ClamAV is an open-source antivirus engine that provides robust malware detection and prevention capabilities. Its primary purpose within the system is to scan uploaded files for potential threats, ensuring that malicious files are identified and handled appropriately before they can compromise the system or its users.

File Handling and Antivirus Configuration

The integration of ClamAV antivirus is designed to enhance the security of file handling processes. 

File Size and Scanning Limits

The platform setting, antivirus.max.file.size, determines the maximum file size that ClamAV can scan. By default, this value is set to 25 MB. It is important to note that increasing the maximum file size will result in longer scanning times and may lead to performance issues. This platform setting applies to file access via both the WebAPI and the REST API.

For files that exceed the defined maximum size, users are presented with a popup offering them the option to either download the file or cancel the operation. The warning message displayed in this popup is as follows:

"The file is too large to be scanned by the anti-virus service. Maximum file size is {platform_setting_value}. Do you still want to download the file?"

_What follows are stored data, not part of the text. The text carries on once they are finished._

/-- R125, R181, R189, `FR.CHK`: encoding and pseudocode; the error is `ChecksumMismatch` exactly at `Reject`. Only
`st` and `sum` are written. (That `Accept` carries the frame's own length is decision D16; log 26.) -/
def Obligations.FrChkAcceptsOrRejects : Prop :=
  ∀ (s : State) (c : Byte),
    decodeFr .waitChecksum c = .frChk c ∧
    ∃ t, exec (.frChk c) s = .next t ∧
      t.fr.st = .idle ∧ t.fr.sum.toNat = (s.fr.sum.toNat + c.toNat) % 256 ∧
      t.event = some (if (s.fr.sum.toNat + c.toNat) % 256 = 0 then .accept s.fr.len else .reject) ∧
      t.event.bind Event.err? =
        (if (s.fr.sum.toNat + c.toNat) % 256 = 0 then none else some .checksumMismatch) ∧
      t = { s with fr := { s.fr with st := t.fr.st, sum := t.fr.sum }, event := t.event }

/-- R126: decoding a byte and running its meaning is the whole step of the rule, and touches nothing but FR and the
event. (The rule holds the resolution C1 and the decisions D15, D16 and D21; log 26.) -/
def Obligations.FeedByteIsWholeStep : Prop :=
  ∀ (s : State) (b : Byte), feedByte b s =
    .next { s with
      fr := (framerStep s.params.cap s.fr b).1
      event := some (framerStep s.params.cap s.fr b).2 }

/-- R52: for every parse position and every byte exactly one row applies. -/
def Obligations.DecodeMapIsExact : Prop :=
  ∀ (p : Params) (st : ParseState) (b : Byte) (i : Instr),
    decodeFr st b = i ↔ (i.wellFormed = true ∧ i.selectedIn = some st ∧ encode p i = [b])

/-- R15, R121 to R125: what each FR instruction does to the payload buffer, read cell by cell. Only FR.DATA stores,
at index `cnt`, and only below CAP. (That the buffer is FR's, with a static CAP, is decision D5; log 26.) -/
def Obligations.FramerBufferFrame : Prop :=
  ∀ (s t : State) (i : Instr), i.isCommand = false → exec i s = .next t →
    (∀ b, i = .frData b → s.fr.cnt.toNat < s.params.cap →
      t.cell s.fr.cnt.toNat = b ∧ ∀ a, a ≠ s.fr.cnt.toNat → t.cell a = s.cell a) ∧
    ((∀ b, i ≠ .frData b) ∨ s.params.cap ≤ s.fr.cnt.toNat → ∀ a, t.cell a = s.cell a)

/-! ### The step -/

/-- A step runs the decoded instruction: `feed` reads the oldest waiting byte and runs what FR's parse position
decodes it to (R34, R42, R52), `command` runs the command (R80); the input is taken and the ports are empty. -/
def Obligations.StepRunsDecodedInstruction : Prop :=
  (∀ (s : State) (b : Byte) (rx : List Byte) (rest : List Input),
    s.inputs = .feed :: rest → s.chan.rx = b :: rx →
    step s = exec (decodeFr s.fr.st b)
      { s with inputs := rest, event := none, report := none, chan := { s.chan with rx := rx } }) ∧
  (∀ (s : State) (i : Instr) (rest : List Input),
    s.inputs = .command i :: rest → i.isWellFormedCommand = true →
    step s = exec i { s with inputs := rest, event := none, report := none })

/-- Where an instruction is placed, the next step runs it: a command as it stands, a received byte in the parse
position that selects it (log 16). -/
def Obligations.PlacedInstructionRunsNext : Prop :=
  ∀ (s : State) (i : Instr), i.wellFormed = true →
    (i.isCommand = true → step (s.place i) = exec i s.clearPorts) ∧
    (∀ st, i.selectedIn = some st →
      step (s.place i) = exec i { s.clearPorts with fr := { s.fr with st := st } })

/-- Words written out from R52, R54 and R57's default column decode to their instructions (the values are PRESUMED,
log 2; how a table word's bytes are laid out, and that 0x13 is read as FR.HDR and not as MODE 19, is the model's
convention, log 16). -/
def Obligations.WrittenOutWordsDecode : Prop :=
  decodeTableWord 8 0x13 = some .frHdr ∧
  decodeTableWord 8 0x80 = some .start ∧
  decodeTableWord 40 0x89FF3801F4 = some (.drive (-200) 500) ∧
  decodeTableWord 56 0x8C00023C203E20 = some (.song 0 [60, 32, 62, 32]) ∧
  decodeTableWord 16 0x9600 = some .streamPause ∧
  decodeTableWord 16 0x9601 = some .streamResume ∧
  decodeTableWord 16 0x810B = some (.baud 11) ∧
  decodeTableWord 32 0x94020719 = some (.streamStart [7, 25])

/-- The only stops: the consumer's read of a cell that does not exist (R30), reading the channel with no byte
waiting (U4, R215), and a command input that is none of R54. Nothing else a step takes can fault or be refused. (That
these three stop, and by which name, is the model's choice: log 8, 17, 24.) -/
def Obligations.StepStopsOnlyThere : Prop :=
  ∀ s : State,
    (∀ r, step s = .fault r ↔
      ∃ i rest, s.inputs = .readCell i :: rest ∧ s.params.cap ≤ i ∧ r = .noSuchCell i) ∧
    (∀ r, step s = .refused r ↔
      ((∃ rest, s.inputs = .feed :: rest ∧ s.chan.rx = [] ∧ r = .chanReadEmpty) ∨
       (∃ i rest, s.inputs = .command i :: rest ∧ i.isWellFormedCommand = false ∧ r = .notACommand)))

/-- R19: an event is not stored; no step reads the event (or the report) of an earlier one. -/
def Obligations.StepReadsNoEarlierEvent : Prop :=
  ∀ (s : State) (e : Option Event) (r : Option Report),
    step { s with event := e, report := r } = step s

/-- R20: the configuration is static: no step writes a parameter. -/
def Obligations.StepKeepsParameters : Prop :=
  ∀ s t : State, step s = .next t → t.params = s.params

/-- R17: FR's state, the payload cells with it, changes only where a received byte is handed to FR (`feed`, or
`pollOnce` with a byte waiting) or at reset. (The inputs are the model's; log 1, log 19.) -/
def Obligations.FramerChangesOnlyByByteOrReset : Prop :=
  ∀ s t : State, step s = .next t → (t.fr ≠ s.fr ∨ ∃ a, t.cell a ≠ s.cell a) →
    ((∃ rest, s.inputs = .feed :: rest) ∨ (∃ now rest, s.inputs = .poll now :: rest)) ∧ s.chan.rx ≠ [] ∨
    ∃ rest, s.inputs = .reset :: rest

/-- R210, R212: `Reset` puts FR into its reset state, emits no event, consumes no byte and leaves the channel and
everything else as it is. (Of the buffer nothing is said: its cells are free anew, R22, log 4. The reset values are the
spec's own decision D8; log 5.) -/
def Obligations.ResetRestartsFramerOnly : Prop :=
  ∀ (s : State) (rest : List Input), s.inputs = .reset :: rest →
    ∃ t, step s = .next t ∧
      t.fr.st = .idle ∧ t.fr.len = 0#8 ∧ t.fr.cnt = 0#8 ∧ t.fr.sum = 0#8 ∧
      t.event = none ∧ t.chan = s.chan ∧
      t = { s with fr := t.fr, cells := t.cells, inputs := rest, event := none, report := none }

/-- R22: the values after reset (all but `st` the spec's own decision D8; log 5). -/
def Obligations.ResetValues : Prop :=
  State.reset.fr.st = .idle ∧ State.reset.fr.len.toNat = 0 ∧ State.reset.fr.cnt.toNat = 0 ∧
  State.reset.fr.sum.toNat = 0 ∧ State.reset.event = none

/-- R16 at reset. -/
def Obligations.InvariantAtReset : Prop := State.reset.inv

/-- R16: every step keeps the invariant, from every state that has it: the position facts (`cnt < len` in
WaitBytes, `cnt = len` in WaitChecksum), the running sum and the stored prefix of the payload, and the buffer's
canonical form and bounds. (R16 rests on the resolutions C1 and C2 and the decision D21; log 26. The canonical form is
the model's; log 4.) -/
def Obligations.StepKeepsInvariant : Prop :=
  ∀ s t : State, s.inv → step s = .next t → t.inv

/-! ### FR, sequences of bytes -/

/-- R127: `FEED (s ++ t)` is `FEED s` and then `FEED t` from the state reached (and so R128: how the bytes are cut
has no effect). -/
def Obligations.FeedOfAppend : Prop :=
  ∀ (xs ys : List Byte) (q : State),
    feed (xs ++ ys) q =
      (feed xs q).bind fun r => (feed ys r.2).map fun u => (r.1 ++ u.1, u.2)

If the user chooses "Yes," the file is downloaded. If the user selects "No," the file is not downloaded. This popup functionality must be available in both the Classic UI and the Agent UI.

Error “Antivirus service not available, file not scanned. Downloading the file”

If this error appears:

• Common reason is that the file is relativity small, but contains a lot of data to scan, like compressed files, PDFs etc. 
• For example, a PDF file can be only 6MB in size (lower than the default antivirus.max.file.size of 25MB), but ClamAV actually has to scan over 100MB and it is unable to finish it within antivirus.timeout.period and Tomcat / Apache connection timeout.

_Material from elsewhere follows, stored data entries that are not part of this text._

-- ==== Sys2Proof/Tests/Slice0.lean ====
section
/-!
SUPPORT. The model's own tests: the checks of WellFormed, words written out from the spec's encodings, one step on
a small state for each instruction (expected values: the vectors V-F, V-C and V-X of 95_test_vectors.md), and for
each statement with hypotheses a named theorem that some state and operands meet them.
-/

namespace Sys2Proof.Tests

open Sys2Proof Sys2Proof.Machine

/-! ### Helpers -/

/-- Parameters with every open one at a small number; the opcodes and rates are the default columns. -/
def params (cap : Nat) : Params :=
  { Config.params with
    cap := cap
    sensorLen := [(7, 1)]
    byteTimeout := 10
    line := ⟨4, false, .flush, false, false, false⟩
    pulseWidth := 3
    ticksPerSecond := 100
    clockBits := 16 }

/-- FR's registers, with cells. -/
def fr (st : ParseState) (len cnt sum : Byte) (buf : Memory := []) : Framer := ⟨st, len, cnt, sum, buf⟩

/-- A state with FR, received bytes and inputs, CAP = 8, at 9600 bits per second, no pulse due before tick 100. -/
def mk (f : Framer) (rx : List Byte := []) (inputs : List Input := []) (cap : Nat := 8) : State :=
  { State.reset with
    fr := f
    chan := { rx := rx, tx := [], rate := 9600, wire := [] }
    inputs := inputs
    sur := { State.reset.sur with due := 100 }
    params := params cap }

/-- FR in Idle with the registers at 0. -/
def idle : Framer := fr .idle 0 0 0

/-- FR in Idle, a line begun, received bytes and one call of `pollOnce`. -/
def withLine (line rx : List Byte) : State :=
  { mk idle rx [.poll 0] with sur := { (mk idle).sur with line := line } }

/-- The state reached, if one is. -/
def next? : Host.Outcome State Fault Refusal → Option State
  | .next t => some t
  | .fault _ => none
  | .refused _ => none

/-- FR and the event after one `feed` of a byte. -/
def fed (f : Framer) (b : Byte) (cap : Nat := 8) : Option (Framer × Option Event) :=
  (next? (step (mk f [b] [.feed] cap))).map fun t => (t.fr, t.event)

/-- What a command leaves on the transmit side. -/
def sent (i : Instr) : Option (List Byte) :=
  (next? (step (mk idle [] [.command i]))).map fun t => t.chan.tx

/-- The events of a fed byte sequence from Idle. -/
def events (bs : List Byte) (cap : Nat := 8) : Option (List Event) :=
  (feed bs (mk idle [] [] cap)).map Prod.fst

/-! ### WellFormed: one ill-formed term for each check -/

theorem test_wf_skip_header : (Instr.frSkip 19).wellFormed = false := by decide
theorem test_wf_drive_velocity : (Instr.drive 32768 0).wellFormed = false := by decide
theorem test_wf_drive_radius : (Instr.drive 0 (-32769)).wellFormed = false := by decide
theorem test_wf_drive_direct_first : (Instr.driveDirect (-32769) 0).wellFormed = false := by decide
theorem test_wf_drive_direct_second : (Instr.driveDirect 0 32768).wellFormed = false := by decide
theorem test_wf_schedule_days :
    (Instr.setSchedule (.replicate 6 true) (.replicate 7 0) (.replicate 7 0)).wellFormed = false := by decide
theorem test_wf_schedule_hours :
    (Instr.setSchedule (.replicate 7 true) (.replicate 8 0) (.replicate 7 0)).wellFormed = false := by decide
theorem test_wf_schedule_minutes :
    (Instr.setSchedule (.replicate 7 true) (.replicate 7 0) []).wellFormed = false := by decide
theorem test_wf_command_is_no_byte : (Instr.frData 1).isWellFormedCommand = false := by decide

/-! ### Decoding: words written out from R52, R54 and the default column of R57 -/

/-- R52, row by row. -/
theorem test_decode_framer :
    decodeFr .idle 0b00010011 = .frHdr ∧ decodeFr .idle 0b00010010 = .frSkip 18 ∧
    decodeFr .waitCount 0b00010011 = .frCount 19 ∧ decodeFr .waitBytes 0b00010011 = .frData 19 ∧
    decodeFr .waitChecksum 0b10101110 = .frChk 174 := by decide

/-- Rows START, SAFE, FULL, MODE (V-C1 to V-C4). -/
theorem test_decode_modes :
    decodeTableWord 8 0b10000000 = some .start ∧ decodeTableWord 8 0b10000011 = some .safe ∧
    decodeTableWord 8 0b10000100 = some .full ∧
    decodeCommand Config.params [0b10001111] = .ok (.mode 143) := by decide

/-- Rows DRIVE, DRIVE_DIRECT (V-C5d, V-C6a). -/
theorem test_decode_motion :
    decodeTableWord 40 0x8901F48000 = some (.drive 500 (-32768)) ∧
    decodeTableWord 40 0x91012CFED4 = some (.driveDirect 300 (-300)) := by decide

/-- Rows LEDS, DRIVERS, PWM_DRIVERS (V-C7, V-C8). -/
theorem test_decode_accessories :
    decodeTableWord 32 0x8B040080 = some (.leds 4 0 128) ∧ decodeTableWord 16 0x8A05 = some (.drivers 5) ∧
    decodeTableWord 32 0x90004080 = some (.pwmDrivers 0 64 128) := by decide

/-- Rows SONG, PLAY_SONG (V-C10, V-C11, V-C14). -/
theorem test_decode_songs :
    decodeCommand Config.params [140, 1, 1, 60, 32, 62] = .ok (.song 1 [60, 32, 62]) ∧
    decodeTableWord 24 0x8C0200 = some (.song 2 []) ∧ decodeTableWord 16 0x8D00 = some (.playSong 0) := by decide

/-- Rows STREAM_START, STREAM_PAUSE, STREAM_RESUME (V-C15). -/
theorem test_decode_stream :
    decodeTableWord 16 0x9400 = some (.streamStart []) ∧ decodeTableWord 16 0x9600 = some .streamPause ∧
    decodeTableWord 16 0x9601 = some .streamResume := by decide

/-- Rows SET_CLOCK, SET_SCHEDULE (V-C16b, V-C17d). -/
theorem test_decode_clock_schedule :
    decodeTableWord 32 0xA806173B = some (.setClock 6 23 59) ∧
    decodeTableWord 128 0xA7410A00013B023A0339043805370B2D = some (.setSchedule
      [true, false, false, false, false, false, true] [10, 1, 2, 3, 4, 5, 11] [0, 59, 58, 57, 56, 55, 45]) := by
  decide

/-- Rows BAUD, QUERY, QUERY_LIST, GET_SCRIPT (V-C18 to V-C22). -/
theorem test_decode_requests :
    decodeTableWord 16 0x8100 = some (.baud 0) ∧ decodeTableWord 16 0x8E07 = some (.query 7) ∧
    decodeTableWord 40 0x9503070815 = some (.queryList [7, 8, 21]) ∧
    decodeTableWord 8 0x9A = some .getScript := by decide

/-- The row DRIVERS with its opcode in bits 7..0 of a word of two bytes, and of one. -/
theorem test_decode_low_byte_first :
    decodeTableWord 16 0x008A = some (.drivers 0) ∧ decodeTableWord 8 0x8A = some (.drivers 0) := by decide

/-- A known opcode with a wrong payload, an unknown opcode with a payload, an empty string: each by its name. -/
theorem test_decode_rejects :
    decodeCommand Config.params [137, 0, 0] = .error (.wrongPayload 137) ∧
    decodeCommand Config.params [143, 1] = .error (.unknownOpcode 143) ∧
    decodeCommand Config.params [] = .error .empty ∧
    decodeStream Config.params [148, 2, 7] = .error (.truncated 148) := by decide

/-- The split of R55, from the table of 95_test_vectors.md. -/
theorem test_signed_split :
    s16Bytes 256 = [1, 0] ∧ s16Bytes (-1) = [255, 255] ∧ s16Bytes (-256) = [255, 0] ∧
    s16Bytes (-32768) = [128, 0] ∧ s16Bytes 32767 = [127, 255] := by decide

/-! ### FR, one step (vectors V-F) -/

/-- V-F2. -/
theorem test_fr_hdr : fed (fr .idle 3 3 0) 19 = some (fr .waitCount 3 3 0, some .none) := by decide
/-- V-F5. -/
theorem test_fr_skip : fed idle 20 = some (idle, some (.discard 20)) := by decide
/-- V-F6. -/
theorem test_fr_skip_stale : fed (fr .idle 7 7 1) 255 = some (fr .idle 7 7 1, some (.discard 255)) := by decide
/-- V-F8. -/
theorem test_fr_count_zero :
    fed (fr .waitCount 9 9 77) 0 = some (fr .waitChecksum 0 0 19, some .none) := by decide
/-- V-F10. -/
theorem test_fr_count_wraps :
    fed (fr .waitCount 0 0 0) 255 = some (fr .waitBytes 255 0 18, some .none) := by decide
/-- V-F16. -/
theorem test_fr_data_last_wraps :
    fed (fr .waitBytes 2 1 221) 200 = some (fr .waitChecksum 2 2 165 [(1, 200)], some .none) := by decide
/-- V-F15, CAP = 2. -/
theorem test_fr_data_truncated :
    fed (fr .waitBytes 3 2 52 [(0, 10), (1, 20)]) 30 2 =
      some (fr .waitChecksum 3 3 82 [(0, 10), (1, 20)], some .none) := by decide
/-- V-F23. -/
theorem test_fr_chk_good : fed (fr .waitChecksum 1 1 237) 19 = some (fr .idle 1 1 0, some (.accept 1)) := by decide
/-- V-F19. -/
theorem test_fr_chk_bad : fed (fr .waitChecksum 3 3 82) 175 = some (fr .idle 3 3 1, some .reject) := by decide

/-- V1 and V5: the document's frame, and the header value as data. -/
theorem test_frames :
    events [19, 3, 10, 20, 30, 174] = some (.replicate 5 .none ++ [.accept 3]) ∧
    events [19, 2, 19, 19, 197] = some (.replicate 4 .none ++ [.accept 2]) ∧
    frame [10, 20, 30] = [19, 3, 10, 20, 30, 174] ∧ frame [236] = [19, 1, 236, 0] := by decide

/-- V11: a rejected frame's last byte 19 is not a header. -/
theorem test_reject_no_rescan :
    events [19, 1, 216, 19, 19, 1, 5, 231] =
      some (.replicate 3 .none ++ [.reject] ++ .replicate 3 .none ++ [.accept 1]) := by decide

/-! ### CE, one step (vectors V-C) -/

theorem test_start : sent .start = some [128] := by decide
theorem test_safe : sent .safe = some [131] := by decide
theorem test_full : sent .full = some [132] := by decide
theorem test_mode : sent (.mode 143) = some [143] := by decide
/-- V-C5a. -/
theorem test_drive : sent (.drive (-200) 500) = some [137, 255, 56, 1, 244] := by decide
/-- V-C6b. -/
theorem test_drive_direct : sent (.driveDirect (-500) 500) = some [145, 254, 12, 1, 244] := by decide
theorem test_leds : sent (.leds 4 0 128) = some [139, 4, 0, 128] := by decide
theorem test_drivers : sent (.drivers 5) = some [138, 5] := by decide
theorem test_pwm_drivers : sent (.pwmDrivers 0 64 128) = some [144, 0, 64, 128] := by decide
/-- V-C9. -/
theorem test_song : sent (.song 0 [60, 32, 62, 32]) = some [140, 0, 2, 60, 32, 62, 32] := by decide
/-- V-C10: an odd length. -/
theorem test_song_odd : sent (.song 1 [60, 32, 62]) = some [140, 1, 1, 60, 32, 62] := by decide
theorem test_play_song : sent (.playSong 0) = some [141, 0] := by decide
theorem test_stream_start : sent (.streamStart [7, 25]) = some [148, 2, 7, 25] := by decide
theorem test_stream_pause : sent .streamPause = some [150, 0] := by decide
theorem test_stream_resume : sent .streamResume = some [150, 1] := by decide
theorem test_set_clock : sent (.setClock 3 14 5) = some [168, 3, 14, 5] := by decide
/-- V-C17d: the times of disabled days are sent as given. -/
theorem test_set_schedule :
    sent (.setSchedule [true, false, false, false, false, false, true]
      [10, 1, 2, 3, 4, 5, 11] [0, 59, 58, 57, 56, 55, 45]) =
      some [167, 65, 10, 0, 1, 59, 2, 58, 3, 57, 4, 56, 5, 55, 11, 45] := by decide
theorem test_query : sent (.query 7) = some [142, 7] := by decide
theorem test_query_list : sent (.queryList [7, 8, 21]) = some [149, 3, 7, 8, 21] := by decide
theorem test_get_script : sent .getScript = some [154] := by decide
/-- V-C21 with a byte queued before it: all leave at the old rate, then the rate is 115200. -/
theorem test_baud :
    (next? (exec (.baud 11) ((mk idle).chanWrite [128]))).map (fun t => (t.chan.tx, t.chan.wire, t.chan.rate)) =
      some ([], [(9600, 128), (9600, 129), (9600, 11)], 115200) := by decide

/-- Table words placed where the step takes its next instruction, after reset (log 16). -/
theorem test_with_fetch_word :
    (next? (step (State.reset.withFetchWord 40 0x8901F48000))).map (fun t => t.chan.tx) =
      some [137, 1, 244, 128, 0] ∧
    (next? (step (State.reset.withFetchWord 8 0x13))).map (fun t => t.fr.st) = some .waitCount := by decide

/-! ### The surrounding software, one step (vectors V-X) -/

/-- V-X1, V-X4: counts 150 and 101. -/
theorem test_script_violation :
    (next? (step (mk idle [150, 1, 2] [.scriptCount 10]))).map (fun t => (t.report, t.chan.rx)) =
      some (some (.violation 0), [1, 2]) ∧
    (next? (step (mk idle [101] [.scriptCount 10]))).map (fun t => t.report) = some (some (.violation 0)) := by
  decide
/-- V-X3 and V-X6: the loops of no turns. -/
theorem test_empty_reads :
    (next? (step (mk idle [] [.scriptBody 0 10 0 []]))).map (fun t => t.report) = some (some (.script 0 [])) ∧
    (next? (step (mk idle [] [.readExact 0 []]))).map (fun t => t.report) = some (some (.bytes [])) := by decide
/-- V-X5, last turn: nothing arrives. -/
theorem test_read_timeout :
    (next? (step (mk idle [] [.readExact 1 [4, 5]]))).map (fun t => (t.report, t.sur.waited)) =
      some (some (.timeout [4, 5]), 10) := by decide
/-- R157: a Timeout in the script keeps what was copied. -/
theorem test_script_timeout :
    (next? (step (mk idle [] [.scriptBody 2 10 3 [7]]))).map (fun t => t.report) = some (some (.timeout [7])) := by
  decide

/-- A cell not stored in since reset answers its free value (U2), another one after the next reset. -/
theorem test_cell_not_stored :
    (next? (step (mk idle [] [.readCell 3]))).map (fun t => t.report) = some (some (.cell (Config.freeCell 0 3))) ∧
    (mk idle).resetFramer.cell 3 = Config.freeCell 1 3 := ⟨rfl, rfl⟩

/-! ### Every statement's hypotheses are met somewhere, each clause at a boundary of its range -/

/-- FrSkipDiscards: the values beside the header. -/
theorem witness_FrSkipDiscards : (18#8).toNat ≠ 19 ∧ (20#8).toNat ≠ 19 := by decide

/-- FrDataTakesPayloadByte: the last byte below CAP, the first one at CAP, and a last payload byte. -/
theorem witness_FrDataTakesPayloadByte :
    (∃ s : State, s.fr.st = .waitBytes ∧ s.fr.cnt.toNat < s.fr.len.toNat ∧ s.fr.cnt.toNat + 1 = s.params.cap) ∧
    (∃ s : State, s.fr.st = .waitBytes ∧ s.fr.cnt.toNat < s.fr.len.toNat ∧ s.fr.cnt.toNat = s.params.cap) ∧
    (∃ s : State, s.fr.st = .waitBytes ∧ s.fr.cnt.toNat < s.fr.len.toNat ∧ s.fr.cnt.toNat + 1 = s.fr.len.toNat) :=
  ⟨⟨mk (fr .waitBytes 9 7 0), by decide⟩, ⟨mk (fr .waitBytes 9 8 0), by decide⟩,
    ⟨mk (fr .waitBytes 255 254 0), by decide⟩⟩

If the antivirus.timeout.period is increased and the following errors appear:

• Users doesn't get the antivirus error in UI.
• ESM backend will get either the scanning results and store them in DB, or it will hit the antivirus.timeout.period and print the error in to the logfile.

In this case the Tomcat / Apache timeout (5 minutes) is shorter than the  antivirus.timeout.period multiplied by antivirus.retry.count. 

Cloud Environment Support

ClamAV scanning is available in cloud installations. In instances where ClamAV is not enabled, file downloads continue to work as normally.

File States and Virus Scanning

The has two file states: Scanned - safe, Scanned - harmful, and Not scanned / null. 

The default state for all new files is Not scanned / null until they are scanned for the first time. 

A fourth state, Pending rescan, is used during antivirus service timeouts or outages.

Scanning Workflow and Quarantine Management

The system checks the virus database update time to determine whether a file needs to be rescanned. If the database has been updated since the last file access, a ClamAV scan is triggered when the file is accessed. If the database has not been updated, no additional scan is initiated. These checks apply to both user and integration file access.

Scanning Logic

When a file scan is requested, the system ensures that only one ClamAV scan is executed, even if multiple concurrent requests are made for the same file.

If ClamAV determines that a file is harmful, the file is marked as harmful in the ESM database and moved to a quarantine folder. Information about the quarantined file is logged in the efecte_security.log file with a WARN-level entry. The file's state is updated to Scanned - harmful. Quarantined files are visible in the data card, edit mode, and view mode. However, interaction with quarantined files is restricted to deletion.

If ClamAV determines that a file is safe, the file state is updated to Scanned - safe, and the file remains accessible to users. For both harmful and safe outcomes, the system updates the last scan time of the file.

ClamAV Service Unavailability

In scenarios where the ClamAV service is unavailable, the system retries the scan if there is no timeout. The timeout threshold is configurable. If a scan request results in a timeout, the file state is updated to Pending rescan, but the file remains accessible to users and integrations.

Quarantine Management

The system allows limited interactions with quarantined files. Users can delete quarantined items via the  UI. Quarantined items are inaccessible via the REST API or WebAPI.